Skylight incident

Data Processing Delay

Minor Resolved View vendor source →

Skylight experienced a minor incident on May 28, 2019 affecting Application, lasting 6h 28m. The incident has been resolved; the full update timeline is below.

Started
May 28, 2019, 08:04 PM UTC
Resolved
May 29, 2019, 02:33 AM UTC
Duration
6h 28m
Detected by Pingoru
May 28, 2019, 08:04 PM UTC

Affected components

Application

Update timeline

  1. identified May 28, 2019, 08:04 PM UTC

    One of our data processing worker is experiencing high load. We are working on provisioning additional resources.
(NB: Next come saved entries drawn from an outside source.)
/-- The next reply changes only the list of replies or the counter of free values. -/
theorem nextReply_cases (s : State) :
    (∃ r rest, s.replies = r :: rest ∧ nextReply s = (r, { s with replies := rest })) ∨
    (s.replies = [] ∧
      nextReply s = (Config.unlistedReply s.draws, { s with draws := s.draws + 1 })) := by
  unfold nextReply
  cases h : s.replies with
  | nil => exact .inr ⟨rfl, rfl⟩
  | cons r rest => exact .inl ⟨r, rest, rfl, rfl⟩

/-- The next reply is the one the state meets. -/
theorem nextReply_of_meets {s : State} {r : Reply} {rest : List Reply} {n : Nat}
    (h : Meets s r rest n) : nextReply s = (r, { s with replies := rest, draws := n }) := by
  rcases h with ⟨h, rfl⟩ | ⟨h, rfl, rfl, rfl⟩
  · unfold nextReply; rw [h]
  · unfold nextReply; rw [h]

/-- Every state meets a reply. -/
theorem meets_exists (s : State) : ∃ r rest n, Meets s r rest n := by
  cases h : s.replies with
  | nil => exact ⟨_, _, _, .inr ⟨h, rfl, rfl, rfl⟩⟩
  | cons r rest => exact ⟨_, _, _, .inl ⟨h, rfl⟩⟩

/-- A request with at most 250 data bytes: ENCODE succeeds, so the outcome is the exchange's or
DECODE's. -/
theorem transact_eq {d : List Byte} (h : d.length ≤ 250) (c m : Byte) (s : State) :
    transact c m d s =
      if (exchange (issueEncode c m d s)).2 = kindOk then
        (issueDecode c (exchange (issueEncode c m d s)).1,
          statusKind (issueDecode c (exchange (issueEncode c m d s)).1))
      else exchange (issueEncode c m d s) := by
  have hs : (issueEncode c m d s).status = statusOk := by
    simp only [issueEncode]; rw [runEncode_fits h]
  simp only [transact, hs, if_true]

/-- A request does the same whether the reply it meets is listed or free: a state that meets `r` acts as
the one that lists it. -/
theorem transact_of_meets {d : List Byte} (h : d.length ≤ 250) (c m : Byte) {s : State} {r : Reply}
    {rest : List Reply} {n : Nat} (hm : Meets s r rest n) :
    transact c m d s = transact c m d { s with replies := r :: rest, draws := n } := by
  have hx : exchange (issueEncode c m d s)
      = exchange (issueEncode c m d { s with replies := r :: rest, draws := n }) := by
    have he : nextReply (issueEncode c m d s)
        = nextReply (issueEncode c m d { s with replies := r :: rest, draws := n }) := by
      have h1 : Meets (issueEncode c m d s) r rest n := by
        simp only [issueEncode]; rw [runEncode_fits h]; exact hm
      have h2 : Meets (issueEncode c m d { s with replies := r :: rest, draws := n }) r rest n := by
        simp only [issueEncode]; rw [runEncode_fits h]; exact .inl ⟨rfl, rfl⟩
      rw [nextReply_of_meets h1, nextReply_of_meets h2]
      simp only [issueEncode]; rw [runEncode_fits h, runEncode_fits h]
    simp only [exchange, he]
  rw [transact_eq h, transact_eq h, hx]

/-- The state after a request whose reply bytes the state lists. -/
def transacted (c m : Byte) (d raw : List Byte) (rest : List Reply) (s : State) : State :=
  { runDecode c (raw.take 255) (runEncode c m d s) with
      ports := driveDecode c (driveReceived (raw.take 255) (driveEncode c m d s.ports))
      replies := rest
      written := s.written ++ [frameBytes c m d] }

@[simp] theorem transacted_status (c m : Byte) (d raw : List Byte) (rest : List Reply) (s : State) :
    (transacted c m d raw rest s).status = decodeStatus c (raw.take 255) := by
  simp [transacted]

theorem transacted_done (c m : Byte) (d raw : List Byte) (rest : List Reply) (s : State) :
    (transacted c m d raw rest s).done = true := by
  by_cases hk : decodeStatus c (raw.take 255) = statusOk
  · simp only [transacted]; rw [runDecode_ok hk]
  · simp only [transacted]; rw [runDecode_fails hk]

/-- A request and its listed reply bytes. -/
theorem transact_bytes {d : List Byte} (h : d.length ≤ 250) (c m : Byte) {s : State}
    {raw : List Byte} {rest : List Reply} (hr : s.replies = .bytes raw :: rest) :
    transact c m d s =
      (transacted c m d raw rest s, .status (transacted c m d raw rest s).status) := by
  have hf := frameOut_runEncode h c m { s with ports := driveEncode c m d s.ports }
  rw [transact_eq h]
  have hi : issueEncode c m d s
      = { runEncode c m d s with ports := driveEncode c m d s.ports } := by
    simp only [issueEncode]; rw [runEncode_fits h, runEncode_fits h]
  have hrep : (issueEncode c m d s).replies = .bytes raw :: rest := by
    rw [hi, runEncode_fits h]; exact hr
  have hx : exchange (issueEncode c m d s)
      = ({ issueEncode c m d s with
            replies := rest, written := s.written ++ [frameBytes c m d]
            ports := driveReceived (raw.take 255) (driveEncode c m d s.ports) }, kindOk) := by
    rw [← hf]
    unfold exchange nextReply
    rw [hrep]
    simp only [issueEncode]
    rw [runEncode_fits h]
    rfl
  rw [hx]
  simp only [if_true]
  have hp : portRx (driveReceived (raw.take 255) (driveEncode c m d s.ports)) = raw.take 255 :=
    portRx_driveReceived _ (by simp) _
  have hd : issueDecode c { issueEncode c m d s with
            replies := rest, written := s.written ++ [frameBytes c m d]
            ports := driveReceived (raw.take 255) (driveEncode c m d s.ports) }
      = transacted c m d raw rest s := by
    simp only [issueDecode, hp, hi, transacted]
    by_cases hk : decodeStatus c (raw.take 255) = statusOk
    · rw [runDecode_ok hk, runDecode_ok hk]
    · rw [runDecode_fails hk, runDecode_fails hk]
  rw [hd]; rfl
In the meantime, around 20% of customer apps may experience up to an hour of data processing delay.

  2. identified May 28, 2019, 09:08 PM UTC

    We are suspending data processing on the affected worker in preparation of deploying the upgraded infrastructure.

  3. monitoring May 28, 2019, 09:21 PM UTC

    We have deployed the upgraded infrastructure. Data processing should gradually catch up over the next few hours for the affected customer apps (~20%). We apologize for the inconvenience.

  4. identified May 29, 2019, 12:23 AM UTC

    Data processing for most customer apps has resumed to normal as of 16:00 Pacific Time. Unfortunately, one of the new workers (affecting around 10% of customer apps) is still having issues. We are taking further actions to address the underlying issue.

  5. monitoring May 29, 2019, 01:01 AM UTC

    The remaining worker has resumed processing data. We will be monitoring its progress.

  6. resolved May 29, 2019, 02:33 AM UTC

    The remaining worker has finished processing the backlog as of 19:16 Pacific Time.